[Supplied material — start]
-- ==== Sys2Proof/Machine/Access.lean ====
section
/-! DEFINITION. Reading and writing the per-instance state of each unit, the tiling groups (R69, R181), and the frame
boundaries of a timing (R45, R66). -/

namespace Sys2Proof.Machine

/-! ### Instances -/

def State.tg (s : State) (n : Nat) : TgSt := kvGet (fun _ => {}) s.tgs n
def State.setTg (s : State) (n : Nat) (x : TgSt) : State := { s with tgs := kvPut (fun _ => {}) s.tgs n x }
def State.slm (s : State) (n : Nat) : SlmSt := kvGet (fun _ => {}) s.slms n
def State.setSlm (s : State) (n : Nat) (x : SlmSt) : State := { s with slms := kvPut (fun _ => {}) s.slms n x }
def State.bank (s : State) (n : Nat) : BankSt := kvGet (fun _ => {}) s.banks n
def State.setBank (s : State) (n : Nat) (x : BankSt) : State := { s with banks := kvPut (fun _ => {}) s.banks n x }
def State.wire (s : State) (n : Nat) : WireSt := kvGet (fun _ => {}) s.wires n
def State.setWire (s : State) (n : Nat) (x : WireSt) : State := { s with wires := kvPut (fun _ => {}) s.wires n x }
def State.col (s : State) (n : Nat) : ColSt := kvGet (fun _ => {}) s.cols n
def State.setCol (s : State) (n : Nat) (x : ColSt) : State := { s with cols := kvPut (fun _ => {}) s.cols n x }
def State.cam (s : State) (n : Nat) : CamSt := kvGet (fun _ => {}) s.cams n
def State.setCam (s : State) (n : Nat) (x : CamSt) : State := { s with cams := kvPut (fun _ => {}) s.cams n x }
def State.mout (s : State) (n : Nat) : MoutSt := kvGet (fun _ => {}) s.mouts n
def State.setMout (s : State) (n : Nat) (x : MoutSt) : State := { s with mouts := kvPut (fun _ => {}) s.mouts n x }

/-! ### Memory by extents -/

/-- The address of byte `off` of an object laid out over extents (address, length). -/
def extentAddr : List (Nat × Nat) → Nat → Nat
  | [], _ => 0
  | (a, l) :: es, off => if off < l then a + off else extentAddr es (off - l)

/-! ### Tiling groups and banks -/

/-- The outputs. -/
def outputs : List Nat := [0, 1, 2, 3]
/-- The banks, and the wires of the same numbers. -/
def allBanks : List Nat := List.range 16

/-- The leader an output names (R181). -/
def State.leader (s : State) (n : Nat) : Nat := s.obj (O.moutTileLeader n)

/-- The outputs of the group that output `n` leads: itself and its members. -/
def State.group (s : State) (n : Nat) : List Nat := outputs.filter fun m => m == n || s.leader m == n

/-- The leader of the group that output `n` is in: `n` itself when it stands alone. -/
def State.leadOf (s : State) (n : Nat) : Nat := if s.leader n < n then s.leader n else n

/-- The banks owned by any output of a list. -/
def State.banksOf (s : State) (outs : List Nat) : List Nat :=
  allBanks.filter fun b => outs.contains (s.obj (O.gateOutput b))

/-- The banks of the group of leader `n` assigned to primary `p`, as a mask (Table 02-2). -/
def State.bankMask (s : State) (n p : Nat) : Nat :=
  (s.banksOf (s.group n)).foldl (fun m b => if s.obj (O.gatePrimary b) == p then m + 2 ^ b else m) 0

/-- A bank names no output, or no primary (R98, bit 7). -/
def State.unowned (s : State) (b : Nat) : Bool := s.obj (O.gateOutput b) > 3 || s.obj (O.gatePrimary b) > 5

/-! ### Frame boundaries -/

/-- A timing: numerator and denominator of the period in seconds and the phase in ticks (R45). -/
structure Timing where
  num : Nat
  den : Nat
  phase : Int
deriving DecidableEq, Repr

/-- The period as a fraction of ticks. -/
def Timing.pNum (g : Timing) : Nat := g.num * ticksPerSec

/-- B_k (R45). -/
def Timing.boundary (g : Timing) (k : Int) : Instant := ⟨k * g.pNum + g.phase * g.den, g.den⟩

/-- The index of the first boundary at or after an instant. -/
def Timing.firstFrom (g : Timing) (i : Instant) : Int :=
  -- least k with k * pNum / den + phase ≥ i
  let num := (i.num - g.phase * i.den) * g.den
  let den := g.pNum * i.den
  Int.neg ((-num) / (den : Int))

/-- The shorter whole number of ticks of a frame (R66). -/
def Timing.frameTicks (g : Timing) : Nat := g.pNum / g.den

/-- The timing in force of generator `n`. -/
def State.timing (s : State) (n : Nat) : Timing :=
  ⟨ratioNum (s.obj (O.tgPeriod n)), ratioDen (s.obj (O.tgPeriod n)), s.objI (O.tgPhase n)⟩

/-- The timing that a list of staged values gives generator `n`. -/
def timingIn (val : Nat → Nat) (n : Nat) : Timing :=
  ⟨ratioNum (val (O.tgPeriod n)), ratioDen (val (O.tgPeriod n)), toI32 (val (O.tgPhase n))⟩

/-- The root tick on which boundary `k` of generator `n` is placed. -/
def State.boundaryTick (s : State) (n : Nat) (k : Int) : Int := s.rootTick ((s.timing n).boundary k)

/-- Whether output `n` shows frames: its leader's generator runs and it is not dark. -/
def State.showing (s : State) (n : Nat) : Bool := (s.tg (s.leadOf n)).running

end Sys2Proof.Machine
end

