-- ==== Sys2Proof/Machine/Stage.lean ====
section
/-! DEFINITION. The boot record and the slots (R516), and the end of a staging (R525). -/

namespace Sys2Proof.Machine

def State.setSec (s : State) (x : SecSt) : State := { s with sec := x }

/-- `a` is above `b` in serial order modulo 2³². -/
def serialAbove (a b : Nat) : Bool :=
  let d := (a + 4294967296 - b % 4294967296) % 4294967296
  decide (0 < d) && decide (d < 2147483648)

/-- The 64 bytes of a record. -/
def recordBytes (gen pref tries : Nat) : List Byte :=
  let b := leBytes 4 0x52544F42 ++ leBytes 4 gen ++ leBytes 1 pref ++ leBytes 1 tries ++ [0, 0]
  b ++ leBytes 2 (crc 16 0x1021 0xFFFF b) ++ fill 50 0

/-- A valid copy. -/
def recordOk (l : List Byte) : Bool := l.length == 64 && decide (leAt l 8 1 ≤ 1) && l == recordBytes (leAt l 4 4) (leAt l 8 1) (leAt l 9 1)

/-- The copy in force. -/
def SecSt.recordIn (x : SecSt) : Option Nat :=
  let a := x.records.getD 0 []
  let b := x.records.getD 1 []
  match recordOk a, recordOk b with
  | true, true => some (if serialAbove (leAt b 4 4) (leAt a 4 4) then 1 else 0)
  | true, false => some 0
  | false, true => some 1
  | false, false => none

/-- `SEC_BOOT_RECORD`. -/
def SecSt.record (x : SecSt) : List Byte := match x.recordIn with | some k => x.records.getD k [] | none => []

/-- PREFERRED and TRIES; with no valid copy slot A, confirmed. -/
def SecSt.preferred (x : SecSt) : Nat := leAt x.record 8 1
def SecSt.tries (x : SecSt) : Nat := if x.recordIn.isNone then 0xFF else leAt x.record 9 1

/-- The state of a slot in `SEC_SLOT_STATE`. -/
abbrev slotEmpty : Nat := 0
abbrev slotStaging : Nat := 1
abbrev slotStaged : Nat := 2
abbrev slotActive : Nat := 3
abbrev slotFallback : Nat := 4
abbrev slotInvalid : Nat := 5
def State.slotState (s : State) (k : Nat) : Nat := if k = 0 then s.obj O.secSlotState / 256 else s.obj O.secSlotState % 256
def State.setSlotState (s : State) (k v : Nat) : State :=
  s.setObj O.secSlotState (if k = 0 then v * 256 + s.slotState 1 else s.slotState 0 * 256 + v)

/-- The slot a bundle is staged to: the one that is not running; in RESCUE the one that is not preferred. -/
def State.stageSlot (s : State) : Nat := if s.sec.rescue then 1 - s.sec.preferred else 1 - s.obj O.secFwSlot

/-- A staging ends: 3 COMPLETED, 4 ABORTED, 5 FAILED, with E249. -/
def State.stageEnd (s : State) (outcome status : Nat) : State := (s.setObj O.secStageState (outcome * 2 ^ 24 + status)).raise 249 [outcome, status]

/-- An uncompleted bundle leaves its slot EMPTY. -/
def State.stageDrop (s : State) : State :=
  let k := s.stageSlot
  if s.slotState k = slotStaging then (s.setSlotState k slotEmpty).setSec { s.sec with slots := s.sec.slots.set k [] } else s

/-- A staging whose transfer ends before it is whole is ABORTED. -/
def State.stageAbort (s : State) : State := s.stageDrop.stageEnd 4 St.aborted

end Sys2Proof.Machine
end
[Supplied material — finish]
Exercise description: Look through the data above and return exactly the lines from the one that contains "is placed. -/" to the one that contains "abbrev slotEmpty : Nat := 0", inclusive, with nothing else.

Response to this task:
/-- The root tick on which boundary `k` of generator `n` is placed. -/
def State.boundaryTick (s : State) (n : Nat) (k : Int) : Int := s.rootTick ((s.timing n).boundary k)

/-- Whether output `n` shows frames: its leader's generator runs and it is not dark. -/
def State.showing (s : State) (n : Nat) : Bool := (s.tg (s.leadOf n)).running

end Sys2Proof.Machine
end

-- ==== Sys2Proof/Machine/Stage.lean ====
section
/-! DEFINITION. The boot record and the slots (R516), and the end of a staging (R525). -/

namespace Sys2Proof.Machine

def State.setSec (s : State) (x : SecSt) : State := { s with sec := x }

/-- `a` is above `b` in serial order modulo 2³². -/
def serialAbove (a b : Nat) : Bool :=
  let d := (a + 4294967296 - b % 4294967296) % 4294967296
  decide (0 < d) && decide (d < 2147483648)

/-- The 64 bytes of a record. -/
def recordBytes (gen pref tries : Nat) : List Byte :=
  let b := leBytes 4 0x52544F42 ++ leBytes 4 gen ++ leBytes 1 pref ++ leBytes 1 tries ++ [0, 0]
  b ++ leBytes 2 (crc 16 0x1021 0xFFFF b) ++ fill 50 0

/-- A valid copy. -/
def recordOk (l : List Byte) : Bool := l.length == 64 && decide (leAt l 8 1 ≤ 1) && l == recordBytes (leAt l 4 4) (leAt l 8 1) (leAt l 9 1)

/-- The copy in force. -/
def SecSt.recordIn (x : SecSt) : Option Nat :=
  let a := x.records.getD 0 []
  let b := x.records.getD 1 []
  match recordOk a, recordOk b with
  | true, true => some (if serialAbove (leAt b 4 4) (leAt a 4 4) then 1 else 0)
  | true, false => some 0
  | false, true => some 1
  | false, false => none

/-- `SEC_BOOT_RECORD`. -/
def SecSt.record (x : SecSt) : List Byte := match x.recordIn with | some k => x.records.getD k [] | none => []

/-- PREFERRED and TRIES; with no valid copy slot A, confirmed. -/
def SecSt.preferred (x : SecSt) : Nat := leAt x.record 8 1
def SecSt.tries (x : SecSt) : Nat := if x.recordIn.isNone then 0xFF else leAt x.record 9 1

/-- The state of a slot in `SEC_SLOT_STATE`. -/
abbrev slotEmpty : Nat := 0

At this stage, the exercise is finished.